I also have had some very exciting news on the job front. For about a month I did some freelance work with an online curriculum company in an attempt to help get several of their courses officially approved by the Texas State Board of Education. That was immensely time consuming and at times mind numbing, but more than anything, hugely satisfying. It is the perfect use of my experience combined with my need to work from home. I still have a passion for education and good teaching. It is a learned passion, but it is a passion nonetheless. To be able to assist a company who makes exquisite curriculum get that curriculum in the hands of more teachers is one of the more rewarding jobs I could think of.

When that month was up, I began grading essays for state standardized tests. Now, this has not been hugely satisfying; however, it has been hugely enlightening. Reading through hundreds of essays I have been reminded how damn difficult it is to be a teacher. The combination of a flawed test and kids who don’t read (and so can’t write well) and teachers who are so desperate for their kids to pass the test they teach strictly to the test and so cannot teach good writing is painful to see.

I have spent the last four months being there for my people, which is something I will never not do.
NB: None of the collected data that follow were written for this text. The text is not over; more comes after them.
-- ==== Sys2Proof/Tests/Slice0.lean ====
section
/-! SUPPORT. Tests with expected values from outside the model: the encodings of 30_encoding.md and the vectors of
95_test_vectors.md, named at each test; and, for every statement with hypotheses, witnesses that meet them. -/

namespace Sys2Proof.Tests

open Sys2Proof Sys2Proof.Machine

/-- Whether an instruction or a step answers a next state with `p`. -/
def after (o : Answer) (p : State → Bool) : Bool :=
  match o with
  | .next t => p t
  | .fault _ => false
  | .refused _ => false

/-- Whether a step stops with the fault `f`. -/
def faults (o : Answer) (f : Fault) : Bool :=
  match o with
  | .next _ => false
  | .fault g => decide (g = f)
  | .refused _ => false

/-- A small state: backend, channel state, BUSY and TX_INDEX; the all-off frame built; DMA_ADDR = 0x100 and exactly
the 33 bytes from there admitted. -/
def mk (k : Backend) (c : ChanState) (busy : Bool) (tx : BitVec 6) : State :=
  { State.reset with
    backend := k, chan := c, busy := busy, txIndex := tx, bytesAccepted := if k = .bbs then tx.toNat + busy.toNat else 0
    frameBackend := k
    frame := buildFrame k ⟨0, 0, 0⟩, frameValid := true
    fault := decide (c = .faulted), faultCause := if c = .faulted then .transferAbort else .none
    dmaMap := [⟨0x100, 33⟩], dmaAddr := 0x100#32 }

/-- `s` with the schedule `l`. -/
def sched (s : State) (l : List Event) : State :=
  { s with schedule := l }

/-! ### Well-formedness -/

theorem test_wf_misaligned_refused : (Instr.rdRsvd 0x01D#12).wf = false ∧ (Instr.wrRsvd 0x01E#12 0#32).wf = false := by
  decide
theorem test_wf_register_offset_refused : (Instr.rdRsvd 0x018#12).wf = false ∧ (Instr.wrRsvd 0x000#12 0#32).wf = false := by
  decide
theorem test_wf_frame_offset_refused : (Instr.rdRsvd 0x100#12).wf = false ∧ (Instr.wrRsvd 0x17C#12 0#32).wf = false := by
  decide
theorem test_wf_reserved_accepted :
    (Instr.rdRsvd 0x01C#12).wf = true ∧ (Instr.rdRsvd 0x0FC#12).wf = true ∧
    (Instr.wrRsvd 0x180#12 0#32).wf = true ∧ (Instr.wrRsvd 0xFFC#12 0#32).wf = true := by
  decide

/-! ### Decoding: each word written out from 10_state.md R23 and 30_encoding.md R98 to R103 -/

theorem test_decode_rdCtrl : decode (.bus 0b0000000000000#13 0#32) = .ok (.rdCtrl) := by decide
theorem test_decode_wrCtrl : decode (.bus 0b1000000000000#13 0x5#32) = .ok (.wrCtrl 0x5#32) := by decide
theorem test_decode_rdStatus : decode (.bus 0b0000000000100#13 0#32) = .ok (.rdStatus) := by decide
theorem test_decode_wrStatus : decode (.bus 0b1000000000100#13 0x88#32) = .ok (.wrStatus 0x88#32) := by decide
theorem test_decode_rdColor : decode (.bus 0b0000000001000#13 0#32) = .ok (.rdColor) := by decide
theorem test_decode_wrColor : decode (.bus 0b1000000001000#13 0xFF0000#32) = .ok (.wrColor 0xFF0000#32) := by decide
theorem test_decode_rdCmd : decode (.bus 0b0000000001100#13 0#32) = .ok (.rdCmd) := by decide
theorem test_decode_wrCmd : decode (.bus 0b1000000001100#13 0x4#32) = .ok (.wrCmd 0x4#32) := by decide
theorem test_decode_rdEncOut : decode (.bus 0b0000000010000#13 0#32) = .ok (.rdEncOut) := by decide
theorem test_decode_wrEncOut : decode (.bus 0b1000000010000#13 0x1#32) = .ok (.wrEncOut 0x1#32) := by decide
theorem test_decode_rdTxdata : decode (.bus 0b0000000010100#13 0#32) = .ok (.rdTxdata) := by decide
theorem test_decode_wrTxdata : decode (.bus 0b1000000010100#13 0x88#32) = .ok (.wrTxdata 0x88#32) := by decide
theorem test_decode_rdDmaAddr : decode (.bus 0b0000000011000#13 0#32) = .ok (.rdDmaAddr) := by decide
theorem test_decode_wrDmaAddr : decode (.bus 0b1000000011000#13 0x3FFB0000#32) = .ok (.wrDmaAddr 0x3FFB0000#32) := by decide
theorem test_decode_rdFrame : decode (.bus 0b0000101100100#13 0#32) = .ok (.rdFrame 25#5) := by decide
theorem test_decode_wrFrame : decode (.bus 0b1000100100000#13 0x1#32) = .ok (.wrFrame 8#5 0x1#32) := by decide
theorem test_decode_rdRsvd : decode (.bus 0b0000000011100#13 0#32) = .ok (.rdRsvd 0x01C#12) := by decide
theorem test_decode_wrRsvd : decode (.bus 0b1001000000000#13 0x1#32) = .ok (.wrRsvd 0x200#12 0x1#32) := by decide
theorem test_decode_nop : decode (.cmd 0xFFFFFFF0#32) = .ok (.nop) := by decide
theorem test_decode_encBit : decode (.cmd 0xFFFFFFE1#32) = .ok (.encBit .zero) := by decide
theorem test_decode_encPair : decode (.cmd 0x00000012#32) = .ok (.encPair 1#2) := by decide
theorem test_decode_encByte : decode (.cmd 0x1234A5F3#32) = .ok (.encByte 0xA5#8) := by decide
theorem test_decode_build : decode (.cmd 0xFFFF0004#32) = .ok (.build) := by decide
theorem test_decode_start : decode (.cmd 0x00000005#32) = .ok (.start) := by decide
theorem test_decode_rsvd67 : decode (.cmd 0x00000007#32) = .ok (.rsvd67 1#1) := by decide
theorem test_decode_rsvd8F : decode (.cmd 0x0000000A#32) = .ok (.rsvd8F 2#3) := by decide
theorem test_decode_misaligned : decode (.bus 0b1000000000010#13 0#32) = .error .misalignedAccess := by decide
So these past four months have been busy, and I haven’t written. Because these past four months have been full of the things I desperately love: Fine arts. Baseball. Educational tools that actually work. Brainstorming ways to improve the education we provide to students. I have spent the last four months reveling in my passions (that just so happen to be housed around high school children). More importantly, I have spent the last four months being there for my people, which is something I will never not do.
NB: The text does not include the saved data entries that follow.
-- ==== Sys2Proof/Machine/Flags.lean ====
section
/-! DEFINITION. The STATUS flags as commands and writes change them (10_state.md R36 to R40, R54) and the words the host
reads from the registers (R33 to R47). -/

namespace Sys2Proof.Machine

/-! ## Flag writes -/

/-- A host write dropped while busy: `STATUS.OVR <- 1` (42_commands.md R202). -/
def dropWrite (s : State) : State := { s with ovr := true }

/-- `STATUS.DONE <- 0` (42_commands.md R195). -/
def clearDone (s : State) : State := { s with done := false }

/-! ## Register words -/

/-- The code of STATUS.ENGINE (10_state.md R41). -/
def engineCode : Engine → BitVec 2
  | .idle => 0#2
  | .packer => 1#2
  | .multiplexer => 2#2

/-- The code of STATUS.ERR (60_exceptions.md R220). -/
def errCode : ErrCode → BitVec 4
  | .none => 0#4
  | .illegalCmd => 1#4
  | .frameSize => 2#4
  | .noVideo => 3#4
  | .audioSize => 4#4
  | .sink => 5#4

/-- STATUS: BUSY 0, PVB_VALID 1, DONE 2, OVR 3, ERR 7:4, ENGINE 9:8, CHAIN 10 (10_state.md R35). -/
def statusWord (s : State) : Word :=
  0#21 ++ BitVec.ofBool s.chain ++ engineCode s.engine ++ errCode s.err ++ BitVec.ofBool s.ovr ++
    BitVec.ofBool s.done ++ BitVec.ofBool s.pvbValid ++ BitVec.ofBool s.busy

/-- IFB_LEN: LEN 17:0 (10_state.md R42). -/
def ifbLenWord (s : State) : Word := s.ifbLen.setWidth 32

/-- AFB_LEN: LEN 10:0 (10_state.md R43). -/
def afbLenWord (s : State) : Word := s.afbLen.setWidth 32

/-- PACK_POS: ROW 7:0, TRIP 13:8 (10_state.md R44). -/
def packPosWord (s : State) : Word := 0#18 ++ s.trip ++ s.row

/-- MUX_POS: GROUP 10:0, BYTE 15:12 (10_state.md R45). -/
def muxPosWord (s : State) : Word := 0#16 ++ s.byte ++ 0#1 ++ s.group

/-- SEQ: UOP 3:0 (10_state.md R46). -/
def seqWord (s : State) : Word := (seqUop s).setWidth 32

/-- `reg(r)` by register number, `ADDR[7:2]` (10_state.md R33, 42_commands.md R191): CMD and the reserved offsets read
0. -/
def regWord (s : State) (r : Nat) : Word :=
  match r with
  | 1 => statusWord s
  | 2 => ifbLenWord s
  | 3 => afbLenWord s
  | 4 => packPosWord s
  | 5 => muxPosWord s
  | 6 => seqWord s
  | 7 => s.frames
  | _ => 0#32

end Sys2Proof.Machine
end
I haven’t quite been there for myself though. I have made money -- which is a super important thing I needed to do. I have reinforced my friendships and family bonds -- another super important thing. But I have not written, and that is problematic.

So, my vow to myself. As soon as I finish grading these essays (and after the older brother from Washington gets done with his visit this weekend), I am taking time again. I might disappear to another state. I could just hole up in my house. But you probably won’t see me for a few weeks. Because I have to get back to writing. I have missed it. I had forgotten what that felt like, but having had it on the forefront so recently and then to lose it again -- man, that’s been rough.
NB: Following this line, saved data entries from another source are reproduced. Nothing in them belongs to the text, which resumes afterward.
/-- SEQ reads the code of the next micro-op, computed from the position (R46); reset value 0. -/
def Obligations.SeqReadsTheNextMicroOp : Prop :=
  (∀ s : State, exec (.regRd 6#6) s = .next { s with reads := s.reads ++ [.word (
      match s.engine with
      | .idle => 0x0#32
      | .packer => if s.row.toNat % 2 = 0 then 0x1#32 else 0x2#32
      | .multiplexer =>
        if s.byte.toNat = 9 then 0xC#32
        else if s.group.toNat < 24 then 0x8#32
        else if s.group.toNat < 36 then 0x9#32
        else if s.group.toNat < 40 then 0xA#32
        else 0xB#32)] }) ∧
  seqWord State.reset = 0#32

/-- An idle block stores the low 18 bits written to IFB_LEN and the low 11 written to AFB_LEN, and nothing else changes
(R42, R43; 42_commands.md R192). -/
def Obligations.LengthWritesKeepTheLowBits : Prop :=
  ∀ (s : State) (w : Word), s.busy = false →
    (∃ n : BitVec 18, n.toNat = w.toNat % 2 ^ 18 ∧ exec (.regWr 2#6 w) s = .next { s with ifbLen := n }) ∧
    (∃ n : BitVec 11, n.toNat = w.toNat % 2 ^ 11 ∧ exec (.regWr 3#6 w) s = .next { s with afbLen := n })

/-- Reserved offsets read 0; writes to them and to STATUS, PACK_POS, MUX_POS, SEQ and FRAMES have no effect, and set OVR
while busy (R53). -/
def Obligations.ReservedAndReadOnlyRegistersIgnoreWrites : Prop :=
  (∀ (r : BitVec 6) (s : State), 8 ≤ r.toNat →
    exec (.regRd r) s = .next { s with reads := s.reads ++ [.word 0#32] }) ∧
  ∀ (r : BitVec 6) (w : Word) (s : State), r.toNat ≠ 0 → r.toNat ≠ 2 → r.toNat ≠ 3 →
    (s.busy = false → exec (.regWr r w) s = .next s) ∧
    (s.busy = true → exec (.regWr r w) s = .next { s with ovr := true })

/-- While BUSY = 1 every host write is dropped and sets OVR, but NOP and RESET written to CMD; accesses without a
meaning are refused whatever BUSY is; reads are not dropped (42_commands.md R202). -/
def Obligations.WritesWhileBusyAreDropped : Prop :=
  ∀ s : State, s.busy = true →
    let dropped : Host.Outcome State Fault Refusal := .next { s with ovr := true }
    (∀ r w, ¬ (r = 0#6 ∧ (w = 0x00000000#32 ∨ w = 0x0000000F#32)) → exec (.regWr r w) s = dropped) ∧
    (∀ k v, k.toNat < 207360 → exec (.ifbWr k v) s = dropped) ∧
    (∀ k v, k.toNat < 1960 → exec (.afbWr k v) s = dropped) ∧
    (∀ k v, k.toNat < 17280 → exec (.pvbWr k v) s = dropped) ∧
    exec .pack s = dropped ∧ exec .mux s = dropped ∧ exec .encode s = dropped ∧
    exec .nop s = .next s ∧ exec (.regWr 0#6 0x00000000#32) s = .next s ∧
    (∃ t, exec .reset s = .next t ∧ t.busy = false) ∧
    (∀ d data rest, s.inputs = .bus d data :: rest →
      (decode (.bus d data) = .rejected .hostWidth → step s = .refused .hostWidth) ∧
      (decode (.bus d data) = .rejected .hostUnmapped → step s = .refused .hostUnmapped)) ∧
    (∀ r, ∃ w, exec (.regRd r) s = .next { s with reads := s.reads ++ [.word w] }) ∧
    (∀ k b, k.toNat < 207360 → s.ifb.read k.toNat = some b →
      exec (.ifbRd k) s = .next { s with reads := s.reads ++ [.byte b] }) ∧
    (∀ k b, k.toNat < 1960 → s.afb.read k.toNat = some b →
      exec (.afbRd k) s = .next { s with reads := s.reads ++ [.byte b] })

/-! ## Buffers (42_commands.md R193, R194) -/

/-- A byte write to IFB or AFB while idle stores the byte and sets its mark; no other byte of any buffer and nothing else
changes. A byte write to the PVB window has no effect. While busy all three are dropped with OVR (R193). -/
def Obligations.BufferWritesStoreOneByte : Prop :=
  (∀ (k : BitVec 18) (v : Byte) (s : State), k.toNat < 207360 → s.busy = false →
    ∃ m, exec (.ifbWr k v) s = .next { s with ifb := m } ∧ m.read k.toNat = some v ∧
      ∀ a, a ≠ k.toNat → m.read a = s.ifb.read a) ∧
  (∀ (k : BitVec 11) (v : Byte) (s : State), k.toNat < 1960 → s.busy = false →
    ∃ m, exec (.afbWr k v) s = .next { s with afb := m } ∧ m.read k.toNat = some v ∧
      ∀ a, a ≠ k.toNat → m.read a = s.afb.read a) ∧
  (∀ (k : BitVec 15) (v : Byte) (s : State), k.toNat < 17280 → s.busy = false → exec (.pvbWr k v) s = .next s) ∧
  (∀ s : State, s.busy = true →
    (∀ k v, k.toNat < 207360 → exec (.ifbWr k v) s = .next { s with ovr := true }) ∧
    (∀ k v, k.toNat < 1960 → exec (.afbWr k v) s = .next { s with ovr := true }) ∧
    (∀ k v, k.toNat < 17280 → exec (.pvbWr k v) s = .next { s with ovr := true }))

/-- A buffer byte read returns the stored byte and changes nothing else; a byte whose written mark is clear is the model
fault; a PVB byte read while ENGINE = 1 returns any byte, written or not (R194). That byte is the model's free value
`Config.pvbDraw` of a counter the read advances (log 3): nothing is known of it. -/
def Obligations.BufferReadsReturnTheByte : Prop :=
  ∀ s : State,
    (∀ k b, k.toNat < 207360 → s.ifb.read k.toNat = some b →
      exec (.ifbRd k) s = .next { s with reads := s.reads ++ [.byte b] }) ∧
    (∀ k b, k.toNat < 1960 → s.afb.read k.toNat = some b →
      exec (.afbRd k) s = .next { s with reads := s.reads ++ [.byte b] }) ∧
    (∀ k b, k.toNat < 17280 → s.engine ≠ .packer → s.pvb.read k.toNat = some b →
      exec (.pvbRd k) s = .next { s with reads := s.reads ++ [.byte b] }) ∧
    (∀ k, k.toNat < 17280 → s.engine = .packer →
      ∃ b, exec (.pvbRd k) s = .next { s with reads := s.reads ++ [.byte b], draws := s.draws + 1 }) ∧
    (∀ k, k.toNat < 207360 → s.ifb.read k.toNat = none → exec (.ifbRd k) s = .fault .unwrittenRead) ∧
    (∀ k, k.toNat < 1960 → s.afb.read k.toNat = none → exec (.afbRd k) s = .fault .unwrittenRead) ∧
    (∀ k, k.toNat < 17280 → s.engine ≠ .packer → s.pvb.read k.toNat = none →
      exec (.pvbRd k) s = .fault .unwrittenRead)

/-- No host read has a side effect on the block: only the record of reads, and the counter of free bytes, move
(20_memory.md R79). -/
def Obligations.HostReadsHaveNoSideEffect : Prop :=
  ∀ (i : Instr) (s t : State),
    ((∃ r, i = .regRd r) ∨ (∃ k, i = .afbRd k) ∨ (∃ k, i = .pvbRd k) ∨ ∃ k, i = .ifbRd k) →
    exec i s = .next t →
    t = { s with reads := t.reads, draws := t.draws } ∧ ∃ v, t.reads = s.reads ++ [v]

/-! ## Commands (42_commands.md R195 to R199, 60_exceptions.md R220 to R225) -/

/-- NOP has no effect in any state, also while busy, and `0x00000010` is not NOP (R196). -/
def Obligations.NopHasNoEffect : Prop :=
  decode (.cmd 0x00000000#32) = .ok .nop ∧
  (∀ s : State, exec .nop s = .next s ∧ exec (.regWr 0#6 0x00000000#32) s = .next s) ∧
  decode (.cmd 0x00000010#32) = .rejected .illegalCommand

/-- A REG_WR of a command word to CMD runs that command (R192, R195). -/
def Obligations.CmdWritesRunTheirCommand : Prop :=
  ∀ (w : Word) (i : Instr) (s : State), decode (.cmd w) = .ok i → exec (.regWr 0#6 w) s = exec i s

/-- The illegal words are those with OP 0x4 to 0xE or RSVD nonzero. Written while idle one clears DONE, records
E_ILLEGAL_CMD if no error stands, and starts nothing; written while busy it is dropped with OVR (30_encoding.md R102;
42_commands.md R195). -/
def Obligations.IllegalCommandWordsRaiseAnError : Prop :=
  ∀ w : Word,
    (decode (.cmd w) = .rejected .illegalCommand ↔
      (4 ≤ w.toNat % 2 ^ 4 ∧ w.toNat % 2 ^ 4 ≤ 0xE) ∨ w.toNat / 2 ^ 4 ≠ 0) ∧
    ((∃ i, decode (.cmd w) = .ok i) ↔ w = 0#32 ∨ w = 1#32 ∨ w = 2#32 ∨ w = 3#32 ∨ w = 0xF#32) ∧
    (decode (.cmd w) = .rejected .illegalCommand → ∀ s : State,
      (s.busy = true → exec (.regWr 0#6 w) s = .next { s with ovr := true }) ∧
      (s.busy = false → ∃ t, exec (.regWr 0#6 w) s = .next t ∧
        t.err = (if s.err = .none then .illegalCmd else s.err) ∧ t.engine = .idle ∧
        t = { s with done := false, err := t.err, engine := .idle, busy := false, chain := false }))

/-- The checks of PACK, MUX and ENCODE written while idle, in the order of 60_exceptions.md R225: the sticky error, the
frame size, the missing video, the audio size; at most one error is raised, and it stops before any start. An illegal
word is reported whatever the checks would find. -/
def Obligations.CommandChecksDecideInOrder : Prop :=
  ∀ s : State, s.busy = false →
    let failed (code : ErrCode) : Host.Outcome State Fault Refusal :=
      .next { s with done := false, err := code, engine := .idle, busy := false, chain := false }
    (s.err = .none → ∀ w, decode (.cmd w) = .rejected .illegalCommand → exec (.regWr 0#6 w) s = failed .illegalCmd) ∧
    (s.err ≠ .none →
      exec .pack s = .next { s with done := false } ∧ exec .mux s = .next { s with done := false } ∧
      exec .encode s = .next { s with done := false }) ∧
    (s.err = .none → s.ifbLen.toNat ≠ 207360 →
      exec .pack s = failed .frameSize ∧ exec .encode s = failed .frameSize) ∧
    (s.err = .none → s.pvbValid = false → exec .mux s = failed .noVideo) ∧
    (s.err = .none → s.pvbValid = true → s.afbLen.toNat ≠ 1960 → exec .mux s = failed .audioSize) ∧
    (s.err = .none → s.ifbLen.toNat = 207360 → s.afbLen.toNat ≠ 1960 → exec .encode s = failed .audioSize) ∧
    (s.err = .none → s.ifbLen.toNat = 207360 → ∃ t, exec .pack s = .next t ∧ t.err = .none ∧ t.engine = .packer) ∧
    (s.err = .none → s.pvbValid = true → s.afbLen.toNat = 1960 →
      ∃ t, exec .mux s = .next t ∧ t.err = .none ∧ t.engine = .multiplexer) ∧
    (s.err = .none → s.ifbLen.toNat = 207360 → s.afbLen.toNat = 1960 →
      ∃ t, exec .encode s = .next t ∧ t.err = .none ∧ t.engine = .packer)

/-- PACK starts the packer at triplet (0, 0), whatever PVB held (R197), and changes nothing else. -/
def Obligations.PackStartsThePacker : Prop :=
  ∀ s : State, s.busy = false → s.err = .none → s.ifbLen.toNat = 207360 →
    exec .pack s = .next { s with
      done := false, pvbValid := false, chain := false, row := 0#8, trip := 0#6, engine := .packer, busy := true }

/-- MUX starts the multiplexer at payload offset 0 (R198), and changes nothing else. -/
def Obligations.MuxStartsTheMultiplexer : Prop :=
  ∀ s : State, s.busy = false → s.err = .none → s.pvbValid = true → s.afbLen.toNat = 1960 →
    exec .mux s = .next { s with
      done := false, group := 0#11, byte := 0#4, engine := .multiplexer, busy := true }

/-- ENCODE starts the packer with CHAIN set (R199), and changes nothing else. -/
def Obligations.EncodeStartsThePackerChained : Prop :=
  ∀ s : State, s.busy = false → s.err = .none → s.ifbLen.toNat = 207360 → s.afbLen.toNat = 1960 →
    exec .encode s = .next { s with
      done := false, pvbValid := false, chain := true, row := 0#8, trip := 0#6, engine := .packer, busy := true }

/-- A command other than RESET writes no buffer byte, no length, no position of an engine it does not start, and neither
the ROM nor the ports (R195 to R199). -/
def Obligations.CommandsKeepBuffersAndPorts : Prop :=
  ∀ (i : Instr) (s t : State), i = .nop ∨ i = .pack ∨ i = .mux ∨ i = .encode → exec i s = .next t →
    (∀ a, t.ifb.read a = s.ifb.read a ∧ t.pvb.read a = s.pvb.read a ∧ t.afb.read a = s.afb.read a) ∧
    t.ifbLen = s.ifbLen ∧ t.afbLen = s.afbLen ∧ t.frames = s.frames ∧ t.rom = s.rom ∧ t.offered = s.offered ∧
    t.accepted = s.accepted ∧ t.sink = s.sink ∧ t.inputs = s.inputs ∧ t.reads = s.reads ∧ t.draws = s.draws ∧
    (i = .mux → t.row = s.row ∧ t.trip = s.trip ∧ t.pvbValid = s.pvbValid) ∧
    (i ≠ .mux → t.group = s.group ∧ t.byte = s.byte)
I will work on this balancing act -- me, my friends, family, money. I will work on not finding excuses. I make no promises because we all know how impossible those kinds of promises are to keep.

But I will make this one: I will continue to work on taking better care of myself. I know that it is a constant struggle, but I have come a long way in this journey already. The fact that there is still such tremendous room for growth and improvement is comforting and terrifying and a challenge I look forward to. I will not feel guilty for coming up short because I know that I am not done growing so, in fact, I can’t come up short. I will continue to love who I am and the journey that I am on. I am so happy to be on it.

(Okay, that’s more than one -- but it’s all in the same spirit, so it counts.)

I will not feel guilty for coming up short because I know that I am not done growing so, in fact, can’t come up short.